Here
https://de.wikipedia.org/wiki/Polynominterpolation
under "Konvergenzverhalten" I found the following claim
If $f$ is analytic on $[a,b]$ and we have a sequence of sets of nodes at which $f$ is interpolated such that the maximal length approaches $0$ , then the sequence of interpolating polynomials uniformly converges to $f(x)$.
Here
https://en.wikipedia.org/wiki/Runge%27s_phenomenon
the function $$f(x)=\frac{1}{1+25x^2}$$ is given as an example that the interpolation error increases without bound if more and more equidistant nodes in the interval $[-1,1]$ are used to interpolate $f(x)$.

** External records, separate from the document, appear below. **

-- ==== Sys2Proof/Machine/Seat.lean ====
section
/-! DEFINITION. How a seat issues a record, reads its operands and writes its results, and the operations that move data
in and out of the seats (08_operation_set.md R203 to R213, R228, R231, R238). -/

namespace Sys2Proof.Machine

/-! ### Issue (R126, R180, R185, R186, R206) -/

/-- The seat that runs a record: its slot's, or the sub for the sub-work list. -/
def State.opSeat (s : State) (r : OpRec) : Nat := if r.slot.val = 15 then workSeat else s.slotSeat r.slot

/-- The record's seat runs its schedule: catches run on a valid plan, and the slot has a healthy seat whose writes are not
discarded; sub work runs while the sub is IDLE, beside a test of the freed seat too (R181, R185). -/
def State.seatReady (s : State) (r : OpRec) : Bool :=
  s.on F.CATCH_CTRL_RUN && s.liveValid && !s.cat.first &&
    (if r.slot.val = 15 then (s.fld F.FAB_ROT_STATE == 0 || s.fld F.FAB_ROT_STATE == 2) && !s.fab.pool.isEmpty
     else decide (r.slot.val < s.slots) && bit (s.fld F.FAB_SEATS_HEALTHY) (s.slotSeat r.slot) && s.fab.dropSlot != some r.slot.val)

/-- POOL_OFS plus the head of the constant-pool section (R246). -/
def State.poolBase (s : State) : Nat := s.liveHdr 0x18 + 40

/-- Constant-pool word `i`. -/
def State.poolWord (s : State) (i : Nat) : Word := s.liveWord (s.poolBase + 4 * i)

/-- Route entry `i` (R248). -/
def State.routeEntry (s : State) (i : Nat) : Nat :=
  (s.liveWord (s.poolBase + 4 * s.liveHalfword (s.liveHdr 0x18) + 4 * i)).toNat

/-- The delivery that a route entry schedules: the seat and first word of its destination. -/
def State.routeSeat (s : State) (e : Nat) : Nat := if e / 16 % 16 = 15 then workSeat else s.slotSeat (e / 16 % 16)

/-- A crossbar delivery scheduled to arrive at the record that reads it (R204): the oldest in flight to those words, or, delivered
already, the words themselves. -/
def State.delivery (s : State) (e i : Nat) : Word :=
  let seat := s.routeSeat e
  let w := e / 256 % 4096
  match s.fab.flight.find? (fun f => f.1 == seat && f.2.1 == w) with
  | some (_, _, ws, _) => ws.getD i 0
  | none => s.localWord seat (w + i)

/-- Word `i` of the group that a reference names (R204, R244). -/
def State.refWord (s : State) (r : OpRec) (ref : Fin 16384) (i : Nat) : Word :=
  let x := refIx ref
  match refKind ref with
  | 0 => s.localWord (s.opSeat r) (x + i)
  | 1 => s.poolWord (x + i)
  | 2 => s.delivery (s.routeEntry x) i
  | _ =>
    if 0x010 ≤ x + i ∧ x + i < 0x014 then BitVec.ofNat 32 (s.fab.cur.get (x + i - 0x010))
    else if 0x020 ≤ x + i ∧ x + i < 0x024 then BitVec.ofNat 32 (s.fab.prev.get (x + i - 0x020))
    else 0

/-- The record's rate and predicate let it run in this catch (R126, R206). -/
def State.recDue (s : State) (r : OpRec) : Bool :=
  s.cat.num % 2 ^ r.k.val == r.phase.val && (refNone r.pred || ((s.refWord r r.pred 0 != 0) != r.pinv))

/-- A seat's error at a record (R180, R186). -/
def State.seatError (s : State) (r : OpRec) (err : SeatErr) : State :=
  let slot := r.slot.val
  let fault := fun (code : Nat) => if slot = 15 then s else s.seatFault (s.opSeat r) slot code
  match err with
  | .localEcc => fault 2
  | .fetchParity => fault 3
  | .decodeParity => fault 4
  | .storeUncorr => s.uncorrLive
  | .corrected => s.bump F.FAB_ECC_CORR
  | .storeCorrected => s.bump F.PLAN_SCRUB_CORR
  | .none => s

/-- The error keeps the record from running. -/
def errStops : SeatErr → Bool
  | .none | .corrected | .storeCorrected => false
  | _ => true

/-- A record issues, the cycle after the last one of the record before it in its slot (R205, R207). -/
def State.issue (s : State) (r : OpRec) (err : SeatErr) (f : State → State) : State :=
  if s.seatReady r then
    let t := (s.flushOwn (s.opSeat r)).seatError r err
    if !errStops err && t.recDue r then f t else t
  else s

/-- A schedule record as a command. -/
def State.seatOp (s : State) (op : Nat) (r : OpRec) (err : SeatErr) (f : State → State) : Host.Outcome State Fault Refusal :=
  if r.ok op then .next (s.onDie (fun s => s.issue r err f)) else .fault .illFormed

/-! ### Transfers, results and flags (R174, R176, R204, R209) -/

/-- A slot put into a rising list, behind its like. -/
def insertSlot (x : Nat) : List Nat → List Nat
  | [] => [x]
  | y :: l => if x < y then x :: y :: l else y :: insertSlot x l

/-- `n` transfers leave a slot: each takes a credit, and those for which none is left stall their slot (R174, R176). -/
def State.xfer (s : State) (slot n : Nat) : State :=
  let c := min 128 (s.fab.credits + n)
  let t := s.set F.FAB_XBAR_PEAK (max (s.fld F.FAB_XBAR_PEAK) c)
  { t with fab := { t.fab with credits := c
                               stalled := (List.range (s.fab.credits + n - 128)).foldl (fun l _ => insertSlot slot l) t.fab.stalled } }

/-- Result words for the group a reference names: local words, written in the record's last cycle, or a transfer to another slot's
(R204, R205). -/
def State.putRef (s : State) (r : OpRec) (ref : Fin 16384) (ws : List Word) : State :=
  let x := refIx ref
  if refKind ref = 0 then
    { s with fab := { s.fab with own := s.fab.own ++ ws.zipIdx.map (fun e => (s.opSeat r, x + e.2, e.1)) } }
  else
    let e := s.routeEntry x
    let t := s.xfer r.slot 1
    { t with fab := { t.fab with flight := t.fab.flight ++ [(s.routeSeat e, e / 256 % 4096, ws.take (e / 2 ^ 20 % 4), r.slot.val)] } }

/-- Flags raised for some units (R209). -/
def State.raiseUnits (s : State) (us : List Nat) (fl : Nat) : State :=
  { s with fab := { s.fab with cur := us.foldl (fun c u => c.set u (c.get u ||| fl)) s.fab.cur } }

/-- Flags that a record raises: its unit's, or every unit's for a record of unit none (R209). -/
def State.raise (s : State) (r : OpRec) (fl : Nat) : State := s.raiseUnits (if r.unit.val < 4 then [r.unit.val] else [0, 1, 2, 3]) fl

/-- The record's unit carries NV so far in this catch; any unit for a record of unit none. -/
def State.nvSoFar (s : State) (r : OpRec) : Bool :=
  (if r.unit.val < 4 then [r.unit.val] else [0, 1, 2, 3]).any (fun u => bit (s.fab.cur.get u) 1)

/-- An F32 operand (R200). -/
def State.fop (s : State) (r : OpRec) (ref : Fin 16384) (i : Nat := 0) : FV := fin (s.refWord r ref i)

/-- An integer operand of type `t` (R199). An I64 reference at an odd word, which no rule refuses, takes that word as the low one (log entry
128). -/
def State.iop (s : State) (r : OpRec) (ref : Fin 16384) (i : Nat := 0) : Int :=
  if r.t = 2 then ((s.refWord r ref (2 * i + 1)) ++ (s.refWord r ref (2 * i))).toInt else (s.refWord r ref i).toInt

/-- An integer saturated to `w` bits, with SAT (R202). -/
def satInt (w : Nat) (v : Int) : Int × Nat :=
  let y := clampI v (-(2 ^ (w - 1) : Int)) (2 ^ (w - 1) - 1)
  (y, if y = v then 0 else flagSat)

/-- The words of an integer of type `t`, low word first. -/
def intWords (wide : Bool) (v : Int) : List Word :=
  if wide then [BitVec.ofInt 32 v, BitVec.ofInt 32 (v / 2 ^ 32)] else [BitVec.ofInt 32 v]

/-- An integer result, saturated. -/
def State.putInt (s : State) (r : OpRec) (ref : Fin 16384) (wide : Bool) (v : Int) : State :=
  let (y, fl) := satInt (if wide then 64 else 32) v
  (s.putRef r ref (intWords wide y)).raise r fl

/-- F32 results with the flags of the values they come from. -/
def State.putFl (s : State) (r : OpRec) (ref : Fin 16384) (vs : List FV) (fl : Nat := 0) : State :=
  (s.putRef r ref (vs.map FV.w)).raise r (vs.foldl (fun a v => a ||| v.fl) fl)

/-- A state block's words and then its status word (R208): `valid` as read before the run. For a record of unit none, NV in any of the four
flag words keeps VALID from setting (log entry 127). -/
def State.putState (s : State) (r : OpRec) (ref : Fin 16384) (ws : List Word) (valid sat : Bool) : State :=
  let v := valid || !s.nvSoFar r
  s.putRef r ref (ws ++ [BitVec.ofNat 32 ((if v then 1 else 0) + (if sat then 2 else 0))])

/-- VALID of a state block whose status is word `i`. -/
def State.stValid (s : State) (r : OpRec) (ref : Fin 16384) (i : Nat) : Bool := (s.refWord r ref i).getLsbD 0

/-! ### Tables (R226) -/

/-- Table number of a reference. -/
def tableOf (ref : Fin 16384) : Nat := refIx ref - 0x400

/-- A parameter word of a table's descriptor, word `k` counting from 0. -/
def State.tableF (s : State) (t k : Nat) : FV := fin (s.tableWord t k)

/-- Entry at position `i`, as read. -/
def State.entry (s : State) (t i : Nat) : FV :=
  if s.tableFormat t = 0 then fin (BitVec.ofInt 32 (s.tableRaw t i))
  else ffma (fofInt (s.tableRaw t i)) (s.tableF t 6) (s.tableF t 7)

/-! ### Inputs (R211, R228) -/

/-- Binding index of a reference. -/
def bindIx (ref : Fin 16384) : Nat := refIx ref - 0x800

def State.bindAt (s : State) (ref : Fin 16384) : Option Bind := s.live.bind[bindIx ref]?

/-- An input at its deadline: its words with VALID and lateness, and the state after (R131, R132). -/
def State.consume (s : State) (r : OpRec) (ref : Fin 16384) : (List Word × Nat) × State :=
  let b := bindIx ref
  let t := s.deadline b r.unit
  match (t.input b).res with
  | some (ws, v, late) => ((ws, (if late then flagLate else 0) ||| (if v then 0 else flagNv)), t.xfer r.slot (max 1 ws.length))
  | none => (([0], flagLate ||| flagNv), t.xfer r.slot 1)

/-- The input delivers signed integers (R211). -/
def Bind.isInt : Bind → Bool
  | .sd .. | .sar .. | .bandIn => true
  | _ => false

def State.opLoadSmp (s : State) (r : OpRec) : State :=
  let ((ws, fl), t) := s.consume r r.f1
  let int := match s.bindAt r.f1 with | some b => b.isInt | none => false
  if r.t = 0 then
    let k := t.fop r r.f2
    let c := t.fop r r.f2 1
    t.putFl r r.f0 (ws.map (fun w => ffma (if int then fofInt w.toInt else fin w) k c)) fl
  else (t.putRef r r.f0 ws).raise r fl

def State.opBandSel (s : State) (r : OpRec) : State :=
  let ((ws, fl), t) := s.consume r r.f1
  let b := (ws.headD 7).toNat % 8
  let n := tableOf r.f2
  let at' := fun k => b * t.tableNx n + k
  if r.t = 1 then (t.putRef r r.f0 ((List.range r.n).map (fun k => BitVec.ofInt 32 (t.tableRaw n (at' k))))).raise r fl
  else t.putFl r r.f0 ((List.range r.n).map (fun k => t.entry n (at' k))) fl

/-! ### Outputs (R212, R213) -/

/-- Words that leave the seats in record order enter the write signature (R140). -/
def State.sendWords (s : State) (r : OpRec) (ix : Fin 8192) (ws : List Word) : State := (s.xfer r.slot ws.length).sign ix ws

/-- The carrier period that a leg has once this commit applies (R212). -/
def State.emitPeriod (s : State) (l : Nat) (sent : Option Nat) : Nat :=
  match sent, (s.leg l).pendPer with
  | some p, _ => p
  | none, some p => p
  | none, none => s.per l

/-- `clamp(rne(d × 32P), 0, 32P)`. -/
def compareOf (d : FV) (p : Nat) : Nat := (clampI (rneFl (flMul d.v (flInt (32 * p))) 0) 0 (32 * p)).toNat

/-- Legs of a LEG_GROUP entry. -/
def State.groupLegs (s : State) (ref : Fin 16384) : List Nat :=
  match s.bindAt ref with
  | some (.legGroup f n _) => (List.range n).map (fun i => f + i)
  | _ => []

/-- A register written by the output crossing for a slot; a disabled page answers GATED (R114, R325). -/
def State.seatWrite (s : State) (slot a : Nat) (act : State → State) : State :=
  s.blockWrite .seat a true (fun t => act (t.keepWord slot a))

/-- A commit of a page by a slot, what stood for its legs before it kept (R186). -/
def State.slotCommit (s : State) (slot page : Nat) (legs : List Nat) (per : Option Nat) (atNs : Nat) : State :=
  let t := s.each (legs.filter (fun l => legPage l == page)) (fun l t =>
    let x := t.leg l
    t.keep slot (.leg l (t.pend l) x.pendPer x.group x.latchAt x.shStale))
  t.commit page legs per atNs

Is this not a contradiction to the claim above since $f(x)$ is analytic and the lengths of the sequence of sets of nodes converges to $0$ ?
What do I miss ?
The claim is correct for any polynomial interpolations in an interval $[a,b]$ if the function is analytic in a complex ball of radius $r>3(b-a)/2$ and centered at $(a+b)/2$. When $r$ is a bit smaller convergence depends upon the choice of interpolation points. $r>(b-a)/2$ is in general necessary. This is not the case for the Cauchy function $f$ which has poles at $\pm i/5$ which is inside the corresponding ball. (I vaguely recall that you may even estimate the rate at which the interpolation diverges...)